His latest track “Strangers That Listen” feature the ethereal vocals of Constance Pennycuick. The track is accompanied with a video courtesy of the filmmaker Ben Glasgow. It was shot in Dunbar to a backdrop of stunning views of the area where Connie grew up.

The track "Smoke a Kipper" made number 17 in the top 100 Scottish songs of 2023 published by the Scottish Herald newspaper.The single "The Strangest Times" was championed by Guy Monnington on Amazing Radio who included the track in his `Against the grain playlist` The video for the track was shortlisted for video of the year by The Weekender magazine.

Alex Tronic's single "A Voice for the Silent" features the words of Australian philanthropist and animal rights activist Philip Wollen. Tronic has also had success with "Feels Like Falling", his second collaboration with Scots chanteuse Shuna Lovelle. The EP peaked at number 1 in iTunes Lounge charts in February 2018. The single has been heavily rotated on the influential radio station Chill FM. The previous single "Brave About It" released in July 2017 also made number 1 on the iTunes lounge charts.

This EP was a follow-up to the critically acclaimed CD Nature Flow which was presented as Alex Tronic V Leith Bass Team. Nature Flow has received millions of hits on the streaming service Spotify. Alex Tronic debuted on vinyl with a record entitled Mind Matters/Obsessional, which was released by Peyote Records.
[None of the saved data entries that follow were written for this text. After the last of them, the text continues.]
-- ==== Sys2Proof/Laws/SafeCon.lean ====
section
/-! SUPPORT. The laws of the operations of Machine/SafeCon.lean: which fields of the state each may change. -/

namespace Sys2Proof.Machine

theorem State.onCon_keeps (k : Nat) (f : SafeCon → SafeCon) (s : State) :
    Keeps [.cons] s (State.onCon k f s) := by
  unfold State.onCon
  exact Keeps.after (Keeps.cons ..) ((.refl _ _)) rfl

theorem State.onXd_keeps (a : Nat) (f : Xd → Xd) (s : State) :
    Keeps [.xd] s (State.onXd a f s) := by
  unfold State.onXd
  exact Keeps.after (Keeps.xd ..) ((.refl _ _)) rfl

theorem State.conProduce_keeps (k : Nat) (s : State) :
    Keeps [.fab, .cons, .twin] s (State.conProduce k s) := by
  unfold State.conProduce
  exact Keeps.ite ((.refl _ _))
    (by
      extract_lets -underBinder +onlyGivenNames -merge a1 a2 a3 a4 a5 a6 s7
      refine .viaKeeps (x := s7) (Keeps.after (State.onCon_keeps ..) ((.refl _ _)) rfl) fun h8 => ?_
      try clear_value s7
      exact Keeps.after (State.sendPair_keeps ..) h8 rfl)

theorem State.conEv_keeps (k : Nat) (cause : Nat) (scount : Nat) (s : State) :
    Keeps [.led] s (State.conEv k cause scount s) := by
  unfold State.conEv
  exact Keeps.after (State.raise_keeps ..) ((.refl _ _)) rfl

theorem State.takePdu_keeps (src : Nat) (boot : Nat) (conn : Nat) (scount : Nat) (ts : Nat) (flags : Nat) (data : Nat) (x : Nat) (s : State) :
    Keeps [.cons, .led] s (State.takePdu src boot conn scount ts flags data x s) := by
  unfold State.takePdu
  split
  · exact (.refl _ _)
  · extract_lets -underBinder +onlyGivenNames -merge a1
    exact Keeps.ite (Keeps.after (State.conEv_keeps ..) (Keeps.after (State.onCon_keeps ..) ((.refl _ _)) rfl) rfl)
        (by
          extract_lets -underBinder +onlyGivenNames -merge a2 a3 s4
          refine .viaKeeps (x := s4) (Keeps.after (State.onCon_keeps ..) ((.refl _ _)) rfl) fun h5 => ?_
          try clear_value s4
          exact Keeps.ite (Keeps.after (State.conEv_keeps ..) h5 rfl)
              h5)

theorem execSafetyPdu_keeps (t : Nat) (src : Nat) (boot : Nat) (conn : Nat) (scount : Nat) (ts : Nat) (flags : Nat) (data : Nat) (crc : Nat) (s : State) :
    Runs [.cons, .led] s (execSafetyPdu t src boot conn scount ts flags data crc s) := by
  unfold execSafetyPdu
  exact Runs.next (Keeps.after (State.takePdu_keeps ..) (Keeps.after (State.tick_keeps ..) ((.refl _ _)) rfl) rfl)

theorem execSafetyWatchdog_keeps (t : Nat) (con : Nat) (s : State) :
    Runs [.cons, .led] s (execSafetyWatchdog t con s) := by
  unfold execSafetyWatchdog
  extract_lets -underBinder +onlyGivenNames -merge s1
  refine .viaKeeps (x := s1) (Keeps.after (State.tick_keeps ..) ((.refl _ _)) rfl) fun h2 => ?_
  try clear_value s1
  extract_lets -underBinder +onlyGivenNames -merge a3
  exact Runs.ite (Runs.next (Keeps.after (State.conEv_keeps ..) (Keeps.after (State.onCon_keeps ..) h2 rfl) rfl))
      (Runs.next h2)

theorem State.conBoundary_keeps (s : State) :
    Keeps [.cons] s (State.conBoundary s) := by
  unfold State.conBoundary
  exact Keeps.after (Keeps.cons ..) ((.refl _ _)) rfl

theorem State.xdSend_keeps (a : Nat) (s : State) :
    Keeps [.fab, .twin] s (State.xdSend a s) := by
  unfold State.xdSend
  extract_lets -underBinder +onlyGivenNames -merge a1
  exact Keeps.ite ((.refl _ _))
      (by
        extract_lets -underBinder +onlyGivenNames -merge a2 a3
        exact Keeps.after (State.sendPair_keeps ..) ((.refl _ _)) rfl)

theorem State.takeXdStatus_keeps (src : Nat) (a : Nat) (state : Nat) (epoch : Nat) (p : Int) (v : Int) (iq : Int) (s : State) :
    Keeps [.xd] s (State.takeXdStatus src a state epoch p v iq s) := by
  unfold State.takeXdStatus
  exact Keeps.ite ((.refl _ _))
    (Keeps.after (State.onXd_keeps ..) ((.refl _ _)) rfl)

theorem execXdStatus_keeps (t : Nat) (src : Nat) (axis : Nat) (state : Nat) (epoch : Nat) (p : Int) (v : Int) (iq : Int) (s : State) :
    Runs [.xd] s (execXdStatus t src axis state epoch p v iq s) := by
  unfold execXdStatus
  exact Runs.next (Keeps.after (State.takeXdStatus_keeps ..) (Keeps.after (State.tick_keeps ..) ((.refl _ _)) rfl) rfl)

theorem State.xdStage_keeps (a : Nat) (s : State) :
    Keeps [.book, .axAt, .safe, .xd, .led] s (State.xdStage a s) := by
  unfold State.xdStage
  exact Keeps.ite ((.refl _ _))
    (by
      extract_lets -underBinder +onlyGivenNames -merge a1 a2 a3 a4 a5 a6 a7 a8 a9 a10 s11
      refine .viaKeeps (x := s11) (Keeps.after (State.onXd_keeps ..) ((.refl _ _)) rfl) fun h12 => ?_
      try clear_value s11
      extract_lets -underBinder +onlyGivenNames -merge s13
      refine .viaKeeps (x := s13) (Keeps.ite (Keeps.after (State.axisFault_keeps ..) (Keeps.after (State.raise_keeps ..) h12 rfl) rfl)
          h12) fun h14 => ?_
      try clear_value s13
      exact Keeps.ite h14
          (by
            extract_lets -underBinder +onlyGivenNames -merge a15 s16
            refine .viaKeeps (x := s16) (Keeps.after (State.onBook_keeps ..) h14 rfl) fun h17 => ?_
            try clear_value s16
            exact Keeps.after (Keeps.axAt ..) h17 rfl))

theorem State.xdConfirm_keeps (a : Nat) (s : State) :
    Keeps [.xd] s (State.xdConfirm a s) := by
  unfold State.xdConfirm
  exact Keeps.ite ((.refl _ _))
    (Keeps.ite (Keeps.after (State.onXd_keeps ..) ((.refl _ _)) rfl)
      (Keeps.after (State.onXd_keeps ..) ((.refl _ _)) rfl))

theorem execXdConfirmTimeout_keeps (t : Nat) (axis : Nat) (s : State) :
    Runs [.xd, .led, .mode] s (execXdConfirmTimeout t axis s) := by
  unfold execXdConfirmTimeout
  extract_lets -underBinder +onlyGivenNames -merge s1
  refine .viaKeeps (x := s1) (Keeps.after (State.tick_keeps ..) ((.refl _ _)) rfl) fun h2 => ?_
  try clear_value s1
  split
  · exact Runs.ite (by
        extract_lets -underBinder +onlyGivenNames -merge a3
        exact Runs.next (Keeps.after (State.haltCause_keeps ..) (Keeps.after (State.conEv_keeps ..) (Keeps.after (State.onXd_keeps ..) h2 rfl) rfl) rfl))
      (Runs.next h2)
  · exact Runs.next h2

end Sys2Proof.Machine
end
According to Is this music? magazine, he has mastered the "rare trick of blending familiarity with innovation" within his unique style of electronica and dance music.

Alex Tronic's debut album To Infinity was released on his own eponymous label Alex Tronic Records in 2009. The "Back in the Room EP" release followed in 2010, and Shifting Sands album was released in 2011.

Electricals EP by Alex Tronic (2012) features vocalist Kirsty Brown and also includes remixes by ATR artist Snakestyle. The ideas and recordings for the EP began during Summer 2011, when Croan relocated to Ibiza to DJ and record. The EP was completed in Edinburgh during winter 2011/12.

Alex Tronic and Becki Bardot's Balearica sessions EP features vocals from Sally Stapleton and was also released in 2012. In March 2014, Alex Tronic introduced a new project for more chilled work called Leith Bass Team which debuts a track "Magical Float". This work appears in March 2014 on Goa Beach Vol. 23. Here Alex Tronic collaborates with YSE Records on Goa Beach Vol. 23 a powerful, double CD edition packed with the finest Goa Trance and 12 finest Lounge Music Productions. The Double CD is compiled by DJ Bim and Alex Tronic (Alex Tronic Records).

Recent projects include compiling Goa Beach volumes 25/27 for Yellow Sunshine explosion Records with DJ Bim (Germany) Double CDs one side trance, one side chill, formats. They were released in April 2015.

In March 2016, Alex Tronic contributed two tracks, "Lubdub" and "Sunshine Lover" (Slow Groove edit) to Goa Beach Volume 28, distributed by Edel Kontor.

==Live performances==
Alex Tronic's live set-up includes the use of keyboards, samplers, effects, and a laptop. Members of ÅsA, Keser and Metaltech have occasionally performed live alongside Croan as Alex Tronic Band.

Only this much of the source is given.